Here on TK I started the Bio-Writing revolution of 2005 which has given this site 85% of the donated stats it's had, I gave the members a chance to see the ultra rare series Ultra Q, I managed to determine the range of pornified posts when GotengoXGodzilla's account was jacked in 2007, I have introduced a variety of obscure kaiju that otherwise may have never been known, and I have created the site of Game Masters which to date has 4435 stats and counting. At World of Ultra I am the majority stat maker for the Ultra Q, Ultraseven, Ultraman Dyna, Ultraman Gaia, Ultraman Cosmos, Ultraman Nexus, Ultraman Max, and Ultraseven X and have worked on stats from every Ultra series. At Kaiju Phile I unintentionally got Lovecraftian characters (or at least the godly ones) banned from the FMs and am the only person to have more than 50 friends, let alone 144.

10. What do you plan to do in the future?

Finish the Ultraman Cosmos monster bios at World of Ultra so other people can acquire proper info on them. I'll also find uncover more rare monsters the world has forgotten and make them known to the fandom. In terms of what I intend to do with my life I have written an action packed book about giant monsters, my only problem is finding a publisher that won't steal it since it's only 100,000 words. When it does get published it will give the genre new meaning and I plan to franchise it. Maybe I'll give Avery an exclusive.

11. Any last words?

I am glad you took time out to give me this interview, I hope this has been informative to the fandom, and hopefully will help other generations of fans to come. Thank you, Evan.

LIST: Misconceptions people have with me:

1. AH is stupid.

I have a GPA of 3.2, not stupid.

2. AH says outrages things to get a rise out of people.

I do not, all I do is post my opinions in the topics that specifically ask for such. It's like someone becomes angry after you give them a glass of water after they asked for it. If someone cannot stand to read them why can't they either A) Ignore it or B) Accept people have different view points? If everyone was the same life would be boring.

3. AH hates *insert something people like here*.

Not true, although I have certain dislikes for certain things I don't have a hate on anything nor will I ever. The truth is I'm a softie, some much so that sometimes if I don't try something I feel bad for the person that recommended it. I'll give anything within reason a chance and despite my deepest dislikes for something, even my least favorites, I'll find at least one positive thing from them no matter how minute it is.

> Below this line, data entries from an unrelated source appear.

-- ==== Sys2Proof/Config.lean ====
section
/-!
DEFINITION. What the spec leaves open. Every constant here is opaque: nothing can be proved of its
value. The step applies those of the first group to the counter `State.free`, which it advances, so
that each use gets a fresh value. The last group stands for the cryptographic primitives that the
spec names by their standards (FIPS 205, SHAKE256, ECDSA P-384, SHA-384).
-/

namespace Sys2Proof.Config

/-- A choice between two outcomes that the spec leaves open: an early read (R19), a write race (R19),
a line of the L1 that may still be there (R223). -/
opaque pick : Nat → Nat → Bool

/-- A 32-bit value that the spec leaves open. -/
opaque freeWord : Nat → Nat → Word

/-- A choice among `n` candidates that the spec leaves open: the victim of a steal (R146), the home
slice of a line (R223), the next page of a clearing stage (R228). Callers take it modulo the number
of candidates. -/
opaque choose : Nat → Nat → Nat

/-- A byte that the spec leaves open (the bytes left by overlapping copies, R434). -/
opaque freeByte : Nat → Nat → Byte

/-- SLH-DSA-SHAKE-256s verification (FIPS 205, R431): body digest and signature. -/
opaque slhDsaVerify : List Byte → List Byte → Bool

/-- The body and the signature of a boot image (R431): 0 firmware, 1 part configuration record, 2 ROM contents of the
command processor, 3 Dexicor configuration. -/
opaque bootBody : Nat → List Byte
opaque bootSig : Nat → List Byte

/-- ECDSA P-384 with SHA-384 verification under the debug-authority key (R442): message, r and s. -/
opaque ecdsaVerify : List Byte → List Byte → List Byte → Bool

/-- ECDSA P-384 with SHA-384 signing by Heartwood (R433). -/
opaque ecdsaSign : List Byte → List Byte

/-- The part's certificate chain (R433). The spec gives no content. -/
opaque certificate : List Byte

/-- The bytes of an SPDM response that the spec does not lay out (R433): the request's code and the
number of the response. -/
opaque spdmBytes : Nat → Nat → List Byte

end Sys2Proof.Config
end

4. AH only likes the bad types of movies.

No, I'll enjoy any class of movies, the difference with me is that I'll actually look into subgenres of different eras and styles regardless of budget and compare them to other movies of it's kind instead of automatically calling something bad because of it not being popular or low budget. It kind of also tics me off when people say Syfy doesn't know about science fiction because of "name change and not showing the good stuff." Name change I can understand, but if a channel only shows the good stuff than it truly knows nothing about the genre, a real fan of any genre will see the deeper and more obscure and "inferior quality" ones. You may not enjoy them, but you have to at least give them a chance.

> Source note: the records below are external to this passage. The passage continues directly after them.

-- ==== Sys2Proof/Machine/Addr.lean ====
section
/-!
DEFINITION. Addresses: canonical form (R22), translation (R224, R225), the windows of the generic
space (R212 to R215), the spaces of memory words (R216, R217) and the checks of R218 in their order.
-/

namespace Sys2Proof.Machine

/-- Bits [63:57] are copies of bit 56 (R11, R22). -/
def canonical (a : DWord) : Bool := (a.setWidth 57).signExtend 64 == a

/-- The 57 bits that translation reads (R225). -/
def va57 (a : DWord) : Nat := (a.setWidth 57).toNat

/-! ## Translation -/

/-- A page-table entry (R225). -/
inductive Pte where
  | unmapped
  | absent
  /-- the next table -/
  | table (pa : Nat)
  /-- a leaf: frame, writable, executable, reclaimable -/
  | leaf (frame : Nat) (w x rcl : Bool)
  deriving DecidableEq, Repr

/-- PA[51:48] names a die or the host (R224). DESIGN CHOICE (log entry 109): the offset is not bounded, so that a
frame past the 192 GiB of logical frames of a die is taken as memory that exists. -/
def paOk (pa : Nat) : Bool := pa / 2 ^ 48 < 9 || pa / 2 ^ 48 == 15

/-- A table entry: V, A and NEXT, 0 in every other bit (R225). -/
def pteTable (e : Nat) : Pte :=
  if bits e 62 1 == 0 then .unmapped
  else if bits e 52 10 != 0 || bits e 0 8 != 0 then .unmapped
  else if !paOk (bits e 8 44 * 2 ^ 8) then .unmapped
  else if bits e 63 1 == 0 then .absent
  else .table (bits e 8 44 * 2 ^ 8)

/-- A leaf entry; a 2 MiB page also needs FRAME[20:16] = 0 (R225). -/
def pteLeaf (e : Nat) (big : Bool) : Pte :=
  if bits e 62 1 == 0 then .unmapped
  else if bits e 52 4 != 0 || bits e 0 16 != 0 || (big && bits e 16 5 != 0) ||
      (!big && bits e 56 1 != 0) then .unmapped
  else if !paOk (bits e 16 36 * 2 ^ 16) then .unmapped
  else if bits e 63 1 == 0 then .absent
  else .leaf (bits e 16 36 * 2 ^ 16) (bits e 61 1 == 1) (bits e 60 1 == 1) (bits e 59 1 == 1)

/-- Where a translation ends: no mapping, a page that is mapped and not present, or the physical
address, the page's W and X, and the place of its leaf entry. -/
inductive Tr where
  | unmapped
  | absent
  | ok (pa : Nat) (w x : Bool) (pte : Nat)
  deriving DecidableEq, Repr

def entryAt (m : Memory) (table i : Nat) : Nat := m.readLE (table + 8 * i) 8

/-- Levels 3 and 4 of the walk (R225). -/
def walkLeaf (m : Memory) (va table : Nat) : Tr :=
  let a3 := table + 8 * bits va 21 9
  let e3 := m.readLE a3 8
  if bits e3 56 1 == 1 then
    match pteLeaf e3 true with
    | .leaf f w x _ => .ok (f + bits va 0 21) w x a3
    | .absent => .absent
    | _ => .unmapped
  else
    match pteTable e3 with
    | .table t =>
      let a4 := t + 8 * bits va 16 5
      match pteLeaf (m.readLE a4 8) false with
      | .leaf f w x _ => .ok (f + bits va 0 16) w x a4
      | .absent => .absent
      | _ => .unmapped
    | .absent => .absent
    | _ => .unmapped

/-- The levels above, by the lowest bits of their indices. -/
def walkFrom (m : Memory) (va : Nat) : List Nat → Nat → Tr
  | [], table => walkLeaf m va table
  | lo :: r, table =>
    match pteTable (entryAt m table (bits va lo 9)) with
    | .table t => walkFrom m va r t
    | .absent => .absent
    | _ => .unmapped

/-- Translate a virtual address under a root (R225). -/
def translate (m : Memory) (root va : DWord) : Tr :=
  walkFrom m (va57 va) [48, 39, 30] (bits root.toNat 12 40 * 2 ^ 12)

/-! ## Windows -/

/-- V, first address and length of a window, and its span in whole MiB (R212). -/
def segOpen (r : DWord) : Bool := r.getLsbD 63
def segBase (r : DWord) : Nat := bits r.toNat 20 37 * 2 ^ 20
def segLen (r : DWord) : Nat := (bits r.toNat 0 20 + 1) * 256
def segSpan (r : DWord) : Nat := (segLen r + 2 ^ 20 - 1) / 2 ^ 20 * 2 ^ 20

/-- The offset of an address in a window's span, if the window is open and its span holds it. -/
def segOff (r : DWord) (va : Nat) : Option Nat :=
  if segOpen r && decide (segBase r ≤ va) && decide (va < segBase r + segSpan r) then
    some (va - segBase r)
  else none

/-- The address lies in some open span (R11, R214). -/
def Band.inWindow (b : Band) (a : DWord) : Bool :=
  [b.segScr, b.segStk, b.segGrv, b.segWs].any fun r => (segOff r (va57 a)).isSome

/-- Bytes of the band's crew's scratchpad allocation (R138). -/
def State.allocOf (s : State) (b : Band) : Nat × Nat :=
  match s.crew b.crew with
  | some c => (c.scrOff, c.scrLen)
  | none => (0, 0)

/-- The windows in their order (R214). -/
def resolveGeneric (s : State) (b : Band) (a : DWord) : Place :=
  let va := va57 a
  match segOff b.segScr va with
  | some o => if o < segLen b.segScr && o < (s.allocOf b).2 then .scr o else .aperture
  | none =>
    match segOff b.segStk va with
    | some o => if o < segLen b.segStk then .stack o else .aperture
    | none =>
      match segOff b.segGrv va with
      | some o => if o < segLen b.segGrv && o < 2 ^ 24 then .grove o else .aperture
      | none =>
        match segOff b.segWs va with
        | some o => if o < segLen b.segWs then .ws o else .aperture
        | none => .global a

/-- A 32-bit scratchpad address (R217). -/
def resolveScr (s : State) (b : Band) (a : Word) : Place :=
  if a.getLsbD 31 then
    if bits a.toNat 24 7 == 0 then .grove (bits a.toNat 0 24) else .aperture
  else if a.toNat < (s.allocOf b).2 then .scr a.toNat else .aperture

/-- The address operand of a space (R217). -/
def resolve (s : State) (b : Band) (sp : Space) (a : DWord) : Place :=
  match sp with
  | .gen => resolveGeneric s b a
  | .scr => resolveScr s b (a.setWidth 32)
  | .global => .global a
  | .ws => if segOpen b.segWs && a.toNat < segLen b.segWs then .ws a.toNat else .aperture

/-- The global address of a byte of the stack window (R215). -/
def stackVa (b : Band) (t o : Nat) : DWord :=
  b.stkArea + BitVec.ofNat 64
    ((b.num * (segLen b.segStk / 4) * 32 + o / 4 * 32 + t) * 4 + o % 4)

/-- STKAREA obeys its rules (R213). -/
def stkAreaOk (b : Band) : Bool := canonical b.stkArea && bits b.stkArea.toNat 0 8 == 0

/-! ## The checks of R218 -/

/-- What an address check finds: the bytes, a trap code, or a page that is not present. -/
inductive Reach where
  | locs (l : List Loc)
  | trap (code : Byte)
  | absent (va : DWord)
  deriving DecidableEq, Repr

def Reach.append : Reach → Reach → Reach
  | .locs a, .locs b => .locs (a ++ b)
  | .locs _, r => r
  | r, _ => r

/-- Checks 5 to 7 for a run of bytes in one page. -/
def reachGlobal (s : State) (b : Band) (va : DWord) (n : Nat) (write : Bool) : Reach :=
  if !canonical va then .trap 0x0A
  else
    match translate s.mem b.ptroot va with
    | .unmapped => .trap 0x0A
    | .absent => .absent va
    | .ok pa w _ _ =>
      if write && !w then .trap 0x09 else .locs ((List.range n).map fun i => .mem (pa + i))

/-- The core of the band's grove that a grove address names (R216). -/
def groveCore (b : Band) (g : Nat) : Nat := b.core / 64 * 64 + bits g 18 6

/-- A byte of a grove address lies in the allocation of a running crew of the same context (R216). -/
def groveByteOk (s : State) (b : Band) (g : Nat) : Bool :=
  s.crews.any fun c => c.running && c.core == groveCore b g &&
    decide (c.scrOff ≤ bits g 0 18) && decide (bits g 0 18 < c.scrOff + c.scrLen) &&
    ((s.launch c.launch).map (·.ctx)).getD 0 == s.ctxOf b

/-- The bytes of an `n`-byte access at a place, checks 3 to 7 of R218. -/
def reachPlace (s : State) (b : Band) (t : Nat) (p : Place) (n : Nat) (write rmw : Bool) : Reach :=
  match p with
  | .aperture => .trap 0x07
  | .scr o =>
    if o + n ≤ (s.allocOf b).2 then
      .locs ((List.range n).map fun i => .scr (b.core * 2 ^ 18 + (s.allocOf b).1 + o + i))
    else .trap 0x07
  | .grove g =>
    if (List.range n).all fun i => groveByteOk s b (g + i) then
      .locs ((List.range n).map fun i => .scr (groveCore b g * 2 ^ 18 + bits g 0 18 + i))
    else .trap 0x09
  | .global va => reachGlobal s b va n write
  | .stack o =>
    if rmw && decide (4 < n) then .trap 0x07
    else if !stkAreaOk b then .trap 0x0A
    else
      (List.range ((n + 3) / 4)).foldl (fun r i =>
        r.append (reachGlobal s b (stackVa b t (o + 4 * i)) (min 4 (n - 4 * i)) write)) (.locs [])
  | .ws o =>
    let c := s.ctx (s.ctxOf b)
    let base := (c.map (·.wsBase)).getD 0
    if (c.map (·.wsLen)).getD 0 < o + n then .trap 0x07
    else if write then .trap 0x15
    else
      .locs ((List.range n).map fun i => .ws (b.core / 256 * 2 ^ 28 + base + o + i))

/-- All the checks of R218 for an access of `n` bytes by lane `t`. DESIGN CHOICE (log entry 110): the operand of
SP = 3 is an offset and no address, so step 1 does not apply to it and R217 bounds it. -/
def reach (s : State) (b : Band) (t : Nat) (sp : Space) (a : DWord) (n : Nat) (write rmw : Bool) :
    Reach :=
  if sp != .scr && sp != .ws && !canonical a then .trap 0x0A
  else if a.toNat % n != 0 then .trap 0x06
  else reachPlace s b t (resolve s b sp a) n write rmw

/-- Instruction fetch: the physical address of a word, a trap code or a page not present (R446). -/
def fetchPa (s : State) (b : Band) (a : DWord) : Except (Option Byte) Nat :=
  match translate s.mem b.ptroot a with
  | .unmapped => .error (some 0x0A)
  | .absent => .error none
  | .ok pa _ x _ => if x then .ok pa else .error (some 0x09)

end Sys2Proof.Machine
end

It also annoys me when everyone compares movies of different genres to just drama. I do not compare action movies to dramas, I compare action movies to action movies; I compare the amount of action in them because that is the genre it was supposed to accomplish and I rate it on THAT. The same is easily said for Sci-Fi, Fantasy, Horror, Western, War, Adventure, Comedy, etc. Compare drama movies with drama movies, not something in a genre it was never meant to; it's like comparing steak to spinach.

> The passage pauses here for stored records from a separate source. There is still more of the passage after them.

/-- The address lies in compressed memory (R224). -/
def State.compressed (s : State) (pa : Nat) : Bool :=
  decide (dieOfPa pa < 9) && decide (s.boot.uncompressed.getD (dieOfPa pa) 0 ≤ bits pa 0 48)

/-- Sectors that a 256-byte block of memory occupies. -/
def sectorsAt (m : Memory) (blk : Nat) : Nat := blockSectors (m.readN (blk * 256) 256)

/-- Sectors of the system floor, 8 MiB (R227). -/
def systemFloor : Nat := 262144

/-- Sectors of a full reserve, 64 MiB (R227). -/
def fullReserve : Nat := 2097152

/-- Entry of the accounting table of a context on a die (R230). -/
def State.acctAt (s : State) (die ctx : Nat) : Nat := s.boot.acctab.getD die 0 + 16 * ctx

/-- Change a 32-bit count of the accounting table by an amount (R230). -/
def State.acctAdd (s : State) (die ctx off : Nat) (k : Int) : State :=
  let a := s.acctAt die ctx + off
  let v : Int := (s.mem.readLE a 4 : Int) + k
  { s with mem := s.mem.writeLE a 4 (v % 2 ^ 32).toNat }

/-- Take `k` more sectors on a die for a context, or return them if `k` is negative. None if the
write must wait at the controller; a bookkeeping write may go below the system floor (R227). -/
def State.takeSectors (s : State) (die ctx : Nat) (k : Int) (book : Bool) : Option State :=
  let d := s.die die
  if k ≤ 0 then
    some ((s.setDie die { d with pool := d.pool + (-k).toNat }).acctAdd die ctx 0 k)
  else
    let n := k.toNat
    if n ≤ d.pool then some ((s.setDie die { d with pool := d.pool - n }).acctAdd die ctx 0 k)
    else if decide (n + (if book then 0 else systemFloor) ≤ d.reserve) then
      some ((s.setDie die { d with reserve := d.reserve - n, stage := max 1 d.stage }).acctAdd
        die ctx 0 k)
    else none

/-! ## The pages of a context (R225) -/

/-- The page-table root of a context. -/
def State.rootOf (s : State) (ctx : Nat) : DWord := ((s.ctx ctx).map (·.ptroot)).getD 0

/-- A page of a context: its context, address, the place and the value of its leaf entry, and its length. -/
structure PageAt where
  ctx : Nat
  va : Nat
  pte : Nat
  e : Nat
  len : Nat
  deriving DecidableEq, Repr

/-- The tables below some tables, each with the address at which it starts. -/
def tablesBelow (m : Memory) (lo : Nat) (ts : List (Nat × Nat)) : List (Nat × Nat) :=
  (ts.map fun t => (List.range 512).filterMap fun i => match pteTable (entryAt m t.2 i) with
    | .table pa => some (t.1 + i * 2 ^ lo, pa)
    | _ => none).flatten

/-- The leaf entries of a context's tables (R225). -/
def State.pages (s : State) (ctx : Nat) : List PageAt :=
  let root := bits (s.rootOf ctx).toNat 12 40 * 2 ^ 12
  let l3 := tablesBelow s.mem 30 (tablesBelow s.mem 39 (tablesBelow s.mem 48 [(0, root)]))
  (l3.map fun t => ((List.range 512).map fun i =>
    let e := entryAt s.mem t.2 i
    let va := t.1 + i * 2 ^ 21
    if bits e 56 1 = 1 then [⟨ctx, va, t.2 + 8 * i, e, 2 ^ 21⟩]
    else
      match pteTable e with
      | .table pa => (List.range 32).map fun j => ⟨ctx, va + j * 2 ^ 16, pa + 8 * j, entryAt s.mem pa j, 2 ^ 16⟩
      | _ => []).flatten).flatten

/-- The frame of a page that is present. -/
def PageAt.frame (p : PageAt) : Option Nat :=
  match pteLeaf p.e (p.len == 2 ^ 21) with
  | .leaf f _ _ _ => some f
  | _ => none

/-- A page that is present holds a byte of memory. -/
def PageAt.holds (p : PageAt) (pa : Nat) : Bool :=
  match p.frame with
  | some f => decide (f ≤ pa) && decide (pa < f + p.len)
  | none => false

/-- The context whose page holds a block, which is charged for its sectors (R227): the writer's, which reaches the
block through its own tables, or for a write by physical address the first context that maps it. -/
def State.chargeTo (s : State) (ctx blk : Nat) : Nat :=
  if ctx != 0 then ctx
  else ((s.ctxs.find? fun c => (s.pages c.id).any fun p => p.holds (blk * 256)).map (·.id)).getD 0

/-! ## Bytes of memory with their sectors -/

/-- Charge the blocks of a write: the sectors each needs more or less (R226, R227). -/
def State.charge (s : State) (ctx : Nat) (book : Bool) (m1 : Memory) : List Nat → Option State
  | [] => some s
  | blk :: r =>
    let k : Int := (sectorsAt m1 blk : Int) - sectorsAt s.mem blk
    if k = 0 then s.charge ctx book m1 r
    else
      match s.takeSectors (dieOfPa (blk * 256)) (s.chargeTo ctx blk) k book with
      | some s' => s'.charge ctx book m1 r
      | none => none

/-- The 256-byte blocks that a run of bytes touches. -/
def blocksOf (pa n : Nat) : List Nat :=
  if n = 0 then [] else (List.range ((pa + n - 1) / 256 - pa / 256 + 1)).map (pa / 256 + ·)

/-- The Clearing engine starts on a die (R227). -/
def State.startClearing (s : State) (die : Nat) : State :=
  let d := s.die die
  s.setDie die { d with stage := max 1 d.stage }

/-- One of these blocks has a write that lacks sectors, so that a load or a write waits behind it (R227). -/
def State.blocked (s : State) (blks : List Nat) : Bool :=
  s.dies.toList.any fun d => d.blocks.any fun x => blks.contains x.2

/-- Something waits at the controller of a die, and the Clearing engine runs. A write that lacks sectors holds back
what comes to its blocks after it (R227). -/
def State.waitAt (s : State) (die id : Nat) (blks : List Nat) (va : DWord) : State :=
  let s := s.startClearing die
  let d := s.die die
  s.setDie die { d with
    waiting := if d.waiting.contains id then d.waiting else d.waiting ++ [id]
    blocks := d.blocks ++ if s.blocked blks then [] else blks.map fun b => (id, b)
    addrs := d.addrs.filter (fun x => x.1 != id) ++ [(id, va)] }

/-- The address of a write that waits. -/
def State.waitVa (s : State) (id : Nat) : DWord :=
  ((s.dies.toList.findSome? fun d => d.addrs.find? fun x => x.1 == id).map (·.2)).getD 0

5. AH only watches monster movies and action movies.

I'll watch any movies of any genre and have, it's just that those types of movies are my favorites.
6. AH needs to be more like other people and share more so we can get inside his head.

Sorry, but for your protection you're better off never knowing what goes on inside my head. There's a ton of stuff I think about I have never shared online nor will I ever. Besides, I kind of like the role of mystery man.